RIDDLE CANON BY PIERRE DE LA RUE.

A hint as to the nature of these curious compositions will be sufficient, perhaps, to mystify the uninitiated reader. The mass, Ad omnem tonum, shows, instead of the clefs, question marks as signatures; and it may be sung, by using the corresponding accidentals, in any church mode. The thirty-six part mass, with canon for nine parts, already mentioned, is not a ‘riddle,’ but has all the difficulties of one. In Okeghem’s school is found the so-called ‘crab canon,’ canon cancrizans, which is first sung through in the usual way from beginning to end, then repeated backward. There is also a canon which, like the canon cancrizans, is to be sung through twice, but from the beginning to the end both times. In the second singing, however, each progression of the original melody down is answered by a corresponding interval up, or vice versa. This is known as the ‘inverted canon.’ One of Okeghem’s followers, Hobrecht, furnishes us even with a canon which has both the retrograde and the inverted motion.

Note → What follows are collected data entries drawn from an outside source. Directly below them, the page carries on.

-- ==== Sys2Proof/Machine/CodewordFamily.lean ====
section
/-! DEFINITION. The seven codeword formats (spec R43) presented as bare codewords. The spec gives a codeword no request of
its own: it is the operand of `CLS`, whose pseudo-operation is `DEC` (R58). DESIGN CHOICE (log 7), safe: presenting a bare
codeword answers exactly what the request `CLS` of it answers. -/

namespace Sys2Proof.Machine

/-- The request word of `CLS c` (R57, R58). -/
def decRequest (c : Codeword) : RequestWord := requestWord 0x3 0 0 (BitVec.ofNat 12 c.toNat)

/-- `DEC c` (R58): the classification of a codeword, as `CLS` answers it (R101). A 10-bit value breaks no contract. -/
def decodeBare (c : Codeword) (s : State) : Host.Outcome State Fault Refusal :=
  serve (decRequest c) (.ok (symbolBody (classify s.config c))) s

/-- `DATA_DIRECT` (R43, R79). -/
def execDataDirect (x : Bool) (payload : Byte) (s : State) : Host.Outcome State Fault Refusal :=
  decodeBare (joinCodeword payload x false) s

/-- `DATA_INVERTED` (R43, R79). -/
def execDataInverted (x : Bool) (payload : Byte) (s : State) : Host.Outcome State Fault Refusal :=
  decodeBare (joinCodeword payload x true) s

/-- `CTRL_00` (R43, R89). -/
def execCtrl00 (s : State) : Host.Outcome State Fault Refusal :=
  decodeBare (ctrlForward s.config.ctrlTable false false) s

/-- `CTRL_10` (R43, R89). -/
def execCtrl10 (s : State) : Host.Outcome State Fault Refusal :=
  decodeBare (ctrlForward s.config.ctrlTable true false) s

/-- `CTRL_01` (R43, R89). -/
def execCtrl01 (s : State) : Host.Outcome State Fault Refusal :=
  decodeBare (ctrlForward s.config.ctrlTable false true) s

/-- `CTRL_11` (R43, R89). -/
def execCtrl11 (s : State) : Host.Outcome State Fault Refusal :=
  decodeBare (ctrlForward s.config.ctrlTable true true) s

/-- `FORBIDDEN` (R43, R109). -/
def execForbidden (v : Codeword) (s : State) : Host.Outcome State Fault Refusal := decodeBare v s

end Sys2Proof.Machine
end

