/-- A search of a set with an element in it reports no cause (R112). -/
theorem causeOf_search {α : Type} {c : Codeword} {S : CodewordSet} {body : Nat × CodewordSet → α}
    (hne : ∃ t, inSet t S = true) : causeOf (searchNearest c S >>= fun r => .ok (body r)) = none := by
  obtain ⟨t, ht⟩ := hne
  obtain ⟨d, near, hsearch, -⟩ := searchNearest_of_mem (c := c) ht
  rw [hsearch, ok_bind, causeOf_ok]

/-! ### Each operation: its checks one by one, then the answer -/

theorem causeOf_encResult (cfg : Config) (aux : Nibble) (b a : Field) :
    causeOf (encResult cfg aux b a) = firstBrokenCheck (.enc aux b a) := by
  rw [encResult_eq]
  exact causeOf_check fun _ => causeOf_check_or fun _ => causeOf_check fun _ => causeOf_ok _

theorem causeOf_ctlResult (cfg : Config) (aux : Nibble) (b a : Field) :
    causeOf (ctlResult cfg aux b a) = firstBrokenCheck (.ctl aux b a) := by
  rw [ctlResult_eq]
  exact causeOf_check fun _ => causeOf_check_or fun _ => causeOf_check fun _ => causeOf_ok _

theorem causeOf_clsResult (cfg : Config) (aux : Nibble) (b a : Field) :
    causeOf (clsResult cfg aux b a) = firstBrokenCheck (.cls aux b a) := by
  rw [clsResult_eq]
  exact causeOf_check fun _ => causeOf_check_or fun _ => causeOf_check fun _ => causeOf_ok _

theorem causeOf_hamResult (aux : Nibble) (b a : Field) :
    causeOf (hamResult aux b a) = firstBrokenCheck (.ham aux b a) := by
  rw [hamResult_eq]
  exact causeOf_check_or fun _ => causeOf_check fun _ => causeOf_check fun _ => causeOf_ok _

/-- The search is reached only with a legal selector, which names a set with an element in it. -/
theorem causeOf_nvsResult (cfg : Config) (aux : Nibble) (b a : Field) :
    causeOf (nvsResult cfg aux b a) = firstBrokenCheck (.nvs aux b a) := by
  rw [nvsResult_eq]
  exact causeOf_check fun _ => causeOf_check_or fun _ => causeOf_check_or fun hne => causeOf_check fun hle =>
    causeOf_search ((exists_selected cfg hne (Nat.le_of_not_lt hle)).imp fun t => (inSet_selectedSet cfg aux t).2)

theorem causeOf_fclResult (cfg : Config) (aux : Nibble) (b a : Field) :
    causeOf (fclResult cfg aux b a) = firstBrokenCheck (.fcl aux b a) := by
  rw [fclResult_eq]
  exact causeOf_check fun _ => causeOf_check_or fun _ => causeOf_check fun _ =>
    causeOf_search ((exists_isData cfg).imp fun t ht => (inSet_validSet cfg t).2 (.inl ht))

theorem causeOf_robResult (cfg : Config) (aux : Nibble) (b a : Field) :
    causeOf (robResult cfg aux b a) = firstBrokenCheck (.rob aux b a) := by
  rw [robResult_eq]
  exact causeOf_check fun _ => causeOf_check_or fun _ => causeOf_check fun _ =>
    causeOf_search ((exists_isData cfg).imp fun t => (inSet_dataSet cfg.balPolarity t).2)

theorem causeOf_cntResult (cfg : Config) (aux : Nibble) (b a : Field) :
    causeOf (cntResult cfg aux b a) = firstBrokenCheck (.cnt aux b a) := by
  rw [cntResult_eq]
  exact causeOf_check_or fun _ => causeOf_check_or fun _ => causeOf_check fun _ => causeOf_ok _

/-! ### Every instruction -/

/-- An instruction reports the cause of its first broken check. A reserved code is `ILLEGAL_OP` (R48), and a bare codeword
breaks no check (log 7). -/
theorem causeOf_resultOf (cfg : Config) (i : Instr) : causeOf (resultOf cfg i) = firstBrokenCheck i := by
  cases i with
  | enc aux b a => exact causeOf_encResult cfg aux b a
  | ctl aux b a => exact causeOf_ctlResult cfg aux b a
  | cls aux b a => exact causeOf_clsResult cfg aux b a
  | ham aux b a => exact causeOf_hamResult aux b a
  | nvs aux b a => exact causeOf_nvsResult cfg aux b a
  | fcl aux b a => exact causeOf_fclResult cfg aux b a
  | rob aux b a => exact causeOf_robResult cfg aux b a
  | cnt aux b a => exact causeOf_cntResult cfg aux b a
  | reserved0 | reserved9 | reservedA | reservedB | reservedC | reservedD | reservedE | reservedF =>
    exact causeOf_error .illegalOp
  | dataDirect | dataInverted | ctrl00 | ctrl10 | ctrl01 | ctrl11 | forbidden => exact causeOf_ok _

/-- Settles O14: the cause of the result is the table's, an error is taken as a fault and anything else is answered. -/
theorem firstFailedCheckIsReported : Obligations.FirstFailedCheckIsReported := by
  refine ⟨fun s i hF => notServed_of_faulted i hF, fun s i cause hF hbroken => ?fault, fun s i hF hnone => ?answer,
    by decide⟩
  case fault =>
    rw [← causeOf_resultOf s.config] at hbroken
    exact takesFault_of_resultOf hF (causeOf_eq_some_iff.1 hbroken)
  case answer =>
    rw [← causeOf_resultOf s.config] at hnone
    obtain ⟨body, hbody⟩ := causeOf_eq_none_iff.1 hnone
    exact ⟨body, answersWith_of_resultOf hF hbody⟩

end Sys2Proof.Machine
end

section
/-! Codeword formats and the round trips of the encoding (spec R43, R45, R46): the format of a codeword from its symbol, the
data and the control formats each said once, and what decoding and encoding keep. -/

namespace Sys2Proof.Machine

/-! ### The formats -/

/-- The data format with bit 9 `i` (R43): DATA_DIRECT or DATA_INVERTED. -/
def dataFormat : Bool → Bool → Byte → Instr
  | false => .dataDirect
  | true => .dataInverted

/-- The control format of a pair (R43). -/
def controlFormat : Bool → Bool → Instr
  | false, false => .ctrl00
  | true, false => .ctrl10
  | false, true => .ctrl01
  | true, true => .ctrl11

@[simp] theorem encode_dataFormat (cfg : Config) (i x : Bool) (p : Byte) :
    encode cfg (dataFormat i x p) = .codeword (joinCodeword p x i) := by
  cases i <;> rfl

In fact, canonic forms of all varieties and complications were treated by Okeghem and his school to the point of exhaustion. It must not be forgotten that the range given to a single voice was much more limited than at present; that these compositions must conform to the strictest rules, not only when sung in the normal manner, but when repeated in retrograde or inverted motion; and that the very essence of the work was the perfection attained in adhering to contrapuntal laws, rather than the expression of individual feeling. Okeghem himself made these puzzles but rarely, and, as it were, in the manner of providing an intellectual treat for the educated musicians of his day, especially those who formed the church choirs. These difficult works were a test of their ability and thorough acquaintance with Church modes; they afforded exercise in transposition from one mode to another and offered the charm of variety which the special characteristics of each individual mode imparted. Furthermore, they tended to develop the highest artistry the vocalist was capable of, and were an illustration of the variety of combinations possible with the already existing parts.

It has often been claimed that Okeghem was only a musical pundit; that his works are merely curiosities, depending for their interest on their mathematical ingenuity, and not on their artistic worth. But such a judgment does the master less than justice. Even from the point of view of later and more beautiful achievements, it must be acknowledged that at least some of his compositions have a certain artistic merit. Moreover, the service of Okeghem and his school was one of the necessary preliminaries to the full perfection of the art of polyphony. Technical difficulties were solved once for all, and a vast system of theoretical knowledge was prepared by their devoted labors for the use of the greater masters who should follow. So keen a critic and judge as R. G. Kiesewetter (1841) says of Okeghem and his followers: ‘... they have greater facility in counterpoint and fertility in invention; their compositions, moreover, being no longer mere premeditated submissions to contrapuntal operation, are for the most part indicative of thought and sketched with manifest design; being also full of ingenious contrivances of an obligato counterpoint, at that time just discovered.’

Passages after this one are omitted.